Anche i servizi sociali di Roma, presso i quali si svolgevano gli incontri con modalità protetta, vengono censurati di parzialità, per aver sottovalutato/ignorato i comportamenti gravemente ostruzionistici di Caio in occasione di tali incontri, per non aver minimamente apprezzato, come pure la CTU, i gravi precedenti penali di Caio per reati contro la persona (lesioni personali, rissa etc.), manifestando così “evidente squilibrio valutativo” a favore del padre.

Le relazioni dei servizi sociali, pur presenti in modo incompleto in atti, vengono inoltre censurate di parzialità valutativa anche per non aver minimamente apprezzato, nell’esaminare il rapporto madre – figlio durante gli incontri protetti, il forte condizionamento rappresentato dalla presenza di soggetti terzi, gli stessi assistenti sociali, attenti ad ogni movimento e ad ogni parola rivolta al figlio, con conseguente compromissione della genuinità del rapporto per entrambe le parti. 

Sotto la voce “la responsabilità di G per il reato di cui all’art. 388 c.p.”, la GIP enumera gli elementi a carico di Caio, traendone, peraltro, un giudizio di responsabilità penale riservato ad una successiva fase processuale. Ed invero, compito del GIP, investito dell’opposizione alla richiesta di archiviazione, è “solo” quello di vagliare la sostenibilità o meno dell’accusa in giudizio e l’eventuale necessità di approfondimenti istruttori, non già l’espressione di un giudizio di responsabilità penale. Ma la GIP va persino oltre e fornisce una chiave di lettura di matrice psicologica delle condotte riferibili a Caio, come esclusivamente orientate ad “esercitare la propria forza platealmente”.

Onestamente pare un fuor d’opera.

L’ordinanza in commento si sofferma - poi - lungamente sul fenomeno della vittimizzazione secondaria, processo in forza del quale la vittima di reato vede replicata la propria sofferenza in conseguenza delle modalità con le quali le Istituzioni hanno operato nel corso del procedimento. Ciò per “inconsapevole disattenzione derivante dal trattamento routinario di fatti che richiedono invece un percorso differenziato ed individualizzato”.

Secondo la GIP, tale fenomeno si sarebbe verificato anche nel caso di specie ad opera della CTU e dei servizi sociali di Roma, che non hanno tenuto in alcun conto la violenza di genere patita da Tizia a causa di un processo valutativo inquinato “da una visione pregiudiziale e stereotipata di una delle parti”.

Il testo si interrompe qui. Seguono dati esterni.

/-- The ends of a turn: TALK_RELEASE takes its microphone out wherever it stands (R136), CUT takes the top one (R137),
and a keep-alive that has reached KEEPALIVE cuts its programme with FLOOR_STALE (R139, R140). The microphone goes IDLE
and the floor is settled. What settling a floor does after an entry has left (R136, R141): a microphone that has become
the top goes TALKING with a fresh keep-alive; a programme with no microphone entry frees its uplink slot, which is
offered to the queue before the programme itself is evaluated; under a cascade entry a microphone goes on waiting for its
turn. On the house programme the test of R144 comes last: if it is no longer live, every cascade entry is dropped. -/
def Obligations.TurnsEndWithTheMicrophoneIdle : Prop :=
  (∀ (s : State) (l : Link),
     (∀ m, s.Takes (.talkRelease l m) l →
       (63 < m → exec (.talkRelease l m) s = .next (s.answered l .badRequest [])) ∧
       (m ≤ 63 → (s.mic m).programme = none → exec (.talkRelease l m) s = .next (s.answered l .notFound [])) ∧
       (∀ p, m ≤ 63 → (s.mic m).programme = some p → (s.mic m).state = .idle →
         exec (.talkRelease l m) s = .next (s.answered l .ok []))) ∧
     (∀ p, s.Takes (.cut l p) l →
       (63 < p → exec (.cut l p) s = .next (s.answered l .badRequest [])) ∧
       (p ≤ 63 → (s.programme p).inUse = false → exec (.cut l p) s = .next (s.answered l .notFound [])) ∧
       (p ≤ 63 → (s.programme p).inUse = true →
         ((s.floorOf p).stack = [] ∨ (s.floorOf p).stack.head? = some .cascade) →
         exec (.cut l p) s = .next (s.answered l .busy []))) ∧
     ∀ m p, ∃ u : State,
       u = (s.setFloor p { s.floorOf p with
         waiting := (s.floorOf p).waiting.filter (· != m)
         stack := (s.floorOf p).stack.filter (· != .mic m) }).setMic m
           { s.mic m with state := .idle, requestTime := none, keepAlive := none } ∧
       (s.Takes (.talkRelease l m) l → m ≤ 63 → (s.mic m).programme = some p → (s.mic m).state ≠ .idle →
         exec (.talkRelease l m) s = .next ((State.finishFloors s (u.settleFloor p)).answered l .ok [])) ∧
       (s.Takes (.cut l p) l → p ≤ 63 → (s.programme p).inUse = true → (s.floorOf p).stack.head? = some (.mic m) →
         exec (.cut l p) s = .next ((State.finishFloors s (u.settleFloor p)).answered l .ok (bytes1 m))) ∧
       (s.resetHeld = false → (s.mic m).programme = some p → (s.mic m).state = .talking →
         (∃ e, (s.mic m).keepAlive = some e ∧ s.settings.keepalive * 512000 ≤ e) →
         exec (.keepaliveExpiry m) s = .next (State.finishFloors s ((u.settleFloor p).post (.floorStale m))))) ∧
  (∀ (s : State) (p : Nat),
     s.settleFloor p = (if p = 0 then (s.settleOwnFloor p).dropCascadesIfSilent else s.settleOwnFloor p) ∧
     (∀ m rest, (s.floorOf p).stack = .mic m :: rest →
       ∃ u : State, s.settleOwnFloor p = u.reevaluate p ∧ s.ChangesOnly u [.floor] ∧ u.floor.floors = s.floor.floors ∧
         u.floor.uplinkQueue = s.floor.uplinkQueue ∧
         u.mic m = { s.mic m with
           state := .talking, keepAlive := if (s.mic m).state = .talking then (s.mic m).keepAlive else some 0 } ∧
         ∀ k, k ≠ m → u.mic k = s.mic k) ∧
     (∀ rest, (s.floorOf p).stack = .cascade :: rest → topMic rest ≠ none → s.settleOwnFloor p = s.reevaluate p) ∧
     (topMic (s.floorOf p).stack = none →
       (∀ i, s.uplinkSlot p = some i → s.settleOwnFloor p = ((s.setEntry i .free).offerUplink).reevaluate p) ∧
       (s.uplinkSlot p = none → s.settleOwnFloor p = s.reevaluate p))) ∧
  (∀ s : State,
     (∀ q rest, s.floor.uplinkQueue = q :: rest → s.freeUplink ≠ none →
       s.offerUplink = serveUplink rest.length ((s.setUplinkQueue rest).reevaluate q)) ∧
     (s.floor.uplinkQueue = [] ∨ s.freeUplink = none → s.offerUplink = s))

/-- The evaluation of a floor (R131, R132): the head is granted if its priority is below the mask and above the top's,
at once over a microphone, or onto an empty stack with the highest free uplink slot (R155); with no free slot the
programme joins the uplink wait queue; with nothing grantable it leaves it. A grant of the house floor pushes the
cascades (R143). -/
def Obligations.EvaluationGrantsThePendingHead : Prop :=
  ∀ (s : State) (p : Nat),
    (∀ m, s.grantable p = some m ↔ (s.floorOf p).waiting.head? = some m ∧ s.priorityOf m < (s.floorOf p).mask ∧
      ∀ e, (s.floorOf p).stack.head? = some e → s.priorityOf m < s.entryPriority e) ∧
    (∀ i, s.freeUplink = some i ↔ i < 64 ∧ s.air.nextPlan.split ≤ i ∧ s.entry i = .free ∧
      ∀ j, i < j → j < 64 → s.entry j ≠ .free) ∧
    (s.grantable p = none → s.reevaluate p = s.setUplinkQueue (s.floor.uplinkQueue.filter (· != p))) ∧
    ∀ m, s.grantable p = some m →
      (∀ k rest, (s.floorOf p).stack = .mic k :: rest → k ≠ m →
        ∃ t : State, t = s.reevaluate p ∧ s.ChangesOnly t [.floor] ∧ t.floor.uplinkQueue = s.floor.uplinkQueue ∧
          t.floorOf p = { s.floorOf p with
            waiting := (s.floorOf p).waiting.tail, stack := .mic m :: .mic k :: rest } ∧
          (∀ q, q ≠ p → t.floorOf q = s.floorOf q) ∧
          t.mic m = { s.mic m with state := .talking, keepAlive := some 0 } ∧
          t.mic k = { s.mic k with state := .held, keepAlive := none } ∧
          ∀ j, j ≠ m → j ≠ k → t.mic j = s.mic j) ∧
      (∀ i, (s.floorOf p).stack = [] → s.freeUplink = some i →
        ∃ u : State, s.reevaluate p = (if p = 0 then u.pushCascades else u) ∧ s.ChangesOnly u [.floor, .air] ∧
          u.entry i = .up p m ∧ (∀ j, j ≠ i → u.entry j = s.entry j) ∧
          u.air = { s.air with nextPlan := u.air.nextPlan } ∧ u.air.nextPlan.split = s.air.nextPlan.split ∧
          u.floor.uplinkQueue = s.floor.uplinkQueue.filter (· != p) ∧
          u.floorOf p = { s.floorOf p with waiting := (s.floorOf p).waiting.tail, stack := [.mic m] } ∧
          (∀ q, q ≠ p → u.floorOf q = s.floorOf q) ∧
          u.mic m = { s.mic m with state := .talking, keepAlive := some 0 } ∧ ∀ j, j ≠ m → u.mic j = s.mic j) ∧
      ((s.floorOf p).stack = [] → s.freeUplink = none →
        s.reevaluate p = (if p ∈ s.floor.uplinkQueue then s else s.setUplinkQueue (s.floor.uplinkQueue ++ [p])))

/-- The house cascade: when the house floor goes live every relaying programme in use takes the cascade entry on top,
its microphone held, and leaves the uplink wait queue (R143); when it is no longer live every tour programme loses its
cascade entry and is evaluated again (R144). -/
def Obligations.HouseFloorMovesTheCascades : Prop :=
  ∀ s : State,
    (∃ t : State, t = s.pushCascades ∧ s.ChangesOnly t [.floor] ∧
      (∀ p, 1 ≤ p → p ≤ 63 → (s.programme p).inUse = true → (s.programme p).relay = true →
        (s.floorOf p).stack.head? ≠ some .cascade →
        t.floorOf p = { s.floorOf p with stack := .cascade :: (s.floorOf p).stack } ∧ p ∉ t.floor.uplinkQueue ∧
        ∀ m rest, (s.floorOf p).stack = .mic m :: rest →
          t.mic m = { s.mic m with state := .held, keepAlive := none }) ∧
      (∀ p, (p = 0 ∨ 63 < p ∨ (s.programme p).inUse = false ∨ (s.programme p).relay = false) →
        t.floorOf p = s.floorOf p) ∧
      ∀ m, (∀ p rest, (s.floorOf p).stack ≠ .mic m :: rest) → t.mic m = s.mic m) ∧
    (s.houseLive = true → s.dropCascadesIfSilent = s) ∧
    (s.houseLive = false → s.FloorsLawful → ∀ p, 1 ≤ p → p ≤ 63 →
      ∃ t : State, t = s.dropCascadesIfSilent ∧ .cascade ∉ (t.floorOf p).stack ∧
        ((s.floorOf p).stack.head? = some .cascade →
          (t.floorOf p).stack = (s.floorOf p).stack.tail ∨
            ∃ m, (s.floorOf p).waiting.head? = some m ∧ (t.floorOf p).stack = .mic m :: (s.floorOf p).stack.tail) ∧
        ∀ m rest, (t.floorOf p).stack = .mic m :: rest → (s.floorOf p).stack.head? = some .cascade →
          (t.mic m).state = .talking)

/-! ## Air frame plan -/

/-- A frame boundary copies the next plan, split and entries, into the current plan in one step, takes its split as
the frame split and advances the sequence number by 1, from 65535 to 0; the next plan is left as it stands (R151).
PHASE goes low, SYNC gives its pulse and frame time returns to 0 (R150); that SYNC stays high until the next tick is the
model's choice (log 19). -/
def Obligations.FrameBoundaryCopiesTheNextPlan : Prop :=
  ∀ s : State, s.resetHeld = false → 10240 ≤ s.air.frameTime → s.air.sequence ≤ 65535 →
    exec .frameBoundary s = .next { s with air := { s.air with
      currentPlan := s.air.nextPlan
      frameSplit := s.air.nextPlan.split
      sequence := if s.air.sequence = 65535 then 0 else s.air.sequence + 1
      frameTime := 0
      phaseHigh := false
      syncHigh := true } }

/-- The listener count and the downlink half: a rise from 0 takes the lowest free downlink slot, or the tail of the
wait queue with DOWNLINK_WAIT (R101, R152); a fall to 0 frees the slot, which goes to the head of the queue, or leaves
the queue (R102, R153); no other change of the count reaches the planner. Compare A ends the downlink phase: PHASE
goes high and nothing else changes (R150). -/
def Obligations.ListenersTakeAndFreeDownlinkSlots : Prop :=
  (∀ (s : State) (p : Nat),
     (∀ i, s.freeDownlink = some i ↔ i < 64 ∧ i < s.air.nextPlan.split ∧ s.entry i = .free ∧
       ∀ j, j < i → s.entry j ≠ .free) ∧
     (∃ t : State, t = s.gainListener p ∧ s.ChangesOnly t [.tours, .air, .ports] ∧
       t.programme p = { s.programme p with listeners := (s.programme p).listeners + 1 } ∧
       (∀ q, q ≠ p → t.programme q = s.programme q) ∧
       ((s.programme p).listeners ≠ 0 → t.air = s.air ∧ t.ports = s.ports) ∧
       ((s.programme p).listeners = 0 →
         (∀ i, s.freeDownlink = some i → t.entry i = .down p (s.sourceOf p) ∧ (∀ j, j ≠ i → t.entry j = s.entry j) ∧
           t.air = { s.air with nextPlan := t.air.nextPlan } ∧ t.ports = s.ports) ∧
         (s.freeDownlink = none → t.air = { s.air with downlinkQueue := s.air.downlinkQueue ++ [p] } ∧
           t.ports = (s.post (.downlinkWait p)).ports))) ∧
     ∃ t : State, t = s.loseListener p ∧ s.ChangesOnly t [.tours, .air] ∧
       t.programme p = { s.programme p with listeners := (s.programme p).listeners - 1 } ∧
       (∀ q, q ≠ p → t.programme q = s.programme q) ∧
       ((s.programme p).listeners ≠ 1 → t.air = s.air) ∧
       ((s.programme p).listeners = 1 →
         (∀ i, s.downlinkSlot p = some i → (∀ j, j ≠ i → t.entry j = s.entry j) ∧
           (s.air.downlinkQueue = [] → t.entry i = .free ∧ t.air.downlinkQueue = []) ∧
           ∀ q rest, s.air.downlinkQueue = q :: rest →
             t.entry i = .down q (s.sourceOf q) ∧ t.air.downlinkQueue = rest) ∧
         (s.downlinkSlot p = none →
           t.air = { s.air with downlinkQueue := s.air.downlinkQueue.filter (· != p) }))) ∧
  (∀ s : State, s.resetHeld = false → s.air.frameSplit * 160 ≤ s.air.frameTime →
     exec .compareA s = .next { s with air := { s.air with phaseHigh := true } })

/-! ## Presence and aging -/

/-- REPORT_BEACON (R163 to R165): rid 0 is refused; an unknown rid is counted, to at most 65535; a known one writes
last_heard, and last_zone if the quality is above 0, and brings a MISSING record back with FOUND. A sweep step
examines the 8 positions from the pointer, wrapping at 1024, and the pointer advances by 8 (R166). An examined record
that is ON_LOAN and at its due goes OVERDUE with its flag set; one ON_LOAN or OVERDUE whose silence has reached
MISSING_AFTER goes MISSING; one MISSING and at its due takes its flag (R167, R168). An examination posts OVERDUE, then
MISSING, each for the move the record made (R167). -/
def Obligations.BeaconsAndAgingWriteTheRecords : Prop :=
  (∀ (s : State) (l : Link) (rid zone quality : Nat), s.Takes (.reportBeacon l rid zone quality) l →
     (rid = 0 → exec (.reportBeacon l rid zone quality) s = .next (s.answered l .badRequest [])) ∧
     (rid ≠ 0 → (∀ i x, s.record i = some x → x.rid ≠ rid) →
       exec (.reportBeacon l rid zone quality) s =
         .next ({ s with age := { s.age with unknownBeacons := min 65535 (s.age.unknownBeacons + 1) } }.answered l .ok
           [0#8, 0#8, 0#8, 0#8])) ∧
     ∀ i x, rid ≠ 0 → s.RidsUnique → s.record i = some x → x.rid = rid →
       ∃ (t : State) (y : Record), exec (.reportBeacon l rid zone quality) s =
           .next (t.answered l .ok ([1#8] ++ bytes2 i ++ bytes1 y.state.code)) ∧
         y = { x with
           lastHeard := some s.age.clock
           lastZone := if 0 < quality then zone else x.lastZone
           state := if x.state = .missing then (if x.overdueFlag then .overdue else .onLoan) else x.state } ∧
         t.record i = some y ∧ (∀ j, j ≠ i → t.record j = s.record j) ∧
         s.ChangesOnly t [.records, .ports] ∧
         t.ports = (if x.state = .missing then (s.post (.found i)).ports else s.ports)) ∧
  (∀ s : State, s.resetHeld = false → 128000 ≤ s.age.stepTime →
     ∃ t : State, exec .sweepStep s = .next t ∧ s.ChangesOnly t [.records, .age, .ports] ∧ s.PostsOnly t [4, 5] ∧
       t.age = { s.age with sweepPointer := (s.age.sweepPointer + 8) % 1024, stepTime := 0 } ∧
       (∀ i, (∀ k, k < 8 → i ≠ (s.age.sweepPointer + k) % 1024) → t.record i = s.record i) ∧
       ∀ i k, k < 8 → i = (s.age.sweepPointer + k) % 1024 →
         (s.record i = none → t.record i = none) ∧
         (∀ x, s.record i = some x → x.state ≠ .onLoan → x.state ≠ .overdue → x.state ≠ .missing →
           t.record i = some x) ∧
         ∀ x d h, s.record i = some x → x.due = some d → x.lastHeard = some h →
           (x.state = .onLoan → t.record i = some { x with
             overdueFlag := if d ≤ s.age.clock then true else x.overdueFlag
             state := if s.settings.missingAfter ≤ s.age.clock - h then .missing
               else if d ≤ s.age.clock then .overdue else .onLoan }) ∧
           (x.state = .overdue → t.record i = some { x with
             state := if s.settings.missingAfter ≤ s.age.clock - h then .missing else .overdue }) ∧
           (x.state = .missing → t.record i = some { x with
             overdueFlag := if d ≤ s.age.clock then true else x.overdueFlag })) ∧
  (∀ (s : State) (i d h : Nat) (x : Record), s.record i = some x → x.due = some d → x.lastHeard = some h →
     (x.state = .onLoan → d ≤ s.age.clock → s.settings.missingAfter ≤ s.age.clock - h →
       (s.examine i).ports = ((s.post (.overdue i)).post (.missing i)).ports) ∧
     (x.state = .onLoan → d ≤ s.age.clock → s.age.clock - h < s.settings.missingAfter →
       (s.examine i).ports = (s.post (.overdue i)).ports) ∧
     ((x.state = .overdue ∨ x.state = .onLoan ∧ s.age.clock < d) → s.settings.missingAfter ≤ s.age.clock - h →
       (s.examine i).ports = (s.post (.missing i)).ports) ∧
     (x.state ≠ .onLoan → x.state ≠ .overdue → (s.examine i).ports = s.ports))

A parere della GIP, Tizia ha addirittura subito una forma di vittimizzazione primaria oltre che secondaria in  quanto si è vista privata dell’affido del figlio riconosciuto a favore del padre che pure l’aveva picchiata, l’aveva portata al tentativo di suicidio, l’aveva ostacolata nel diritto di visita, annoverava precedenti penali per reati violenti e si era servito della propria posizione di potere economico e della sua maggiore età.

L’ordinanza in commento, certamente apprezzabile per le elevate competenze giuridiche (e non solo) che esprime, pone l’accento su importanti tematiche che involgono i reati di genere, in particolare sulla necessità di competenze specifiche per tutti gli operatori che a vario titolo se ne occupano e sulla parallela necessità di un maggior coordinamento tra i magistrati che li trattano (Procura, giudice penale, giudice civile e giudice minorile), ma non manca di suscitare sospetti di parzialità di segno opposto rispetto  a quelli censurati.

Primariamente perché anticipa di fatto un giudizio di colpevolezza nei confronti di un soggetto che in quella fase processuale non riveste neppure il ruolo di imputato, pur riconoscendo, tra l’altro, che gli atti a disposizione sono confusi ed incompleti. 

Nell’enunciare, poi, gli indicatori dell’ipotizzato reato di maltrattamenti in famiglia ai danni di Tizia, ancora una volta, anticipa un giudizio di responsabilità penale, pur in difetto, persino, di un procedimento a carico di Caio.

Dà, inoltre, conto dell’esistenza in atti di almeno un paio di denunce di Caio nei confronti di Tizia per maltrattamenti in suo danno e in danno del figlio minore, ma non si sofferma minimamente sul contenuto di tali denunce.

Ebbene, il timore è che l’indubbia, qualificata, competenza giuridica della GIP, arricchita da approfondite conoscenza di nozioni complementari alla stessa scienza giuridica, rischi di essere contaminata da un pregiudizio valutativo di segno opposto rispetto a quello che intende contrastare.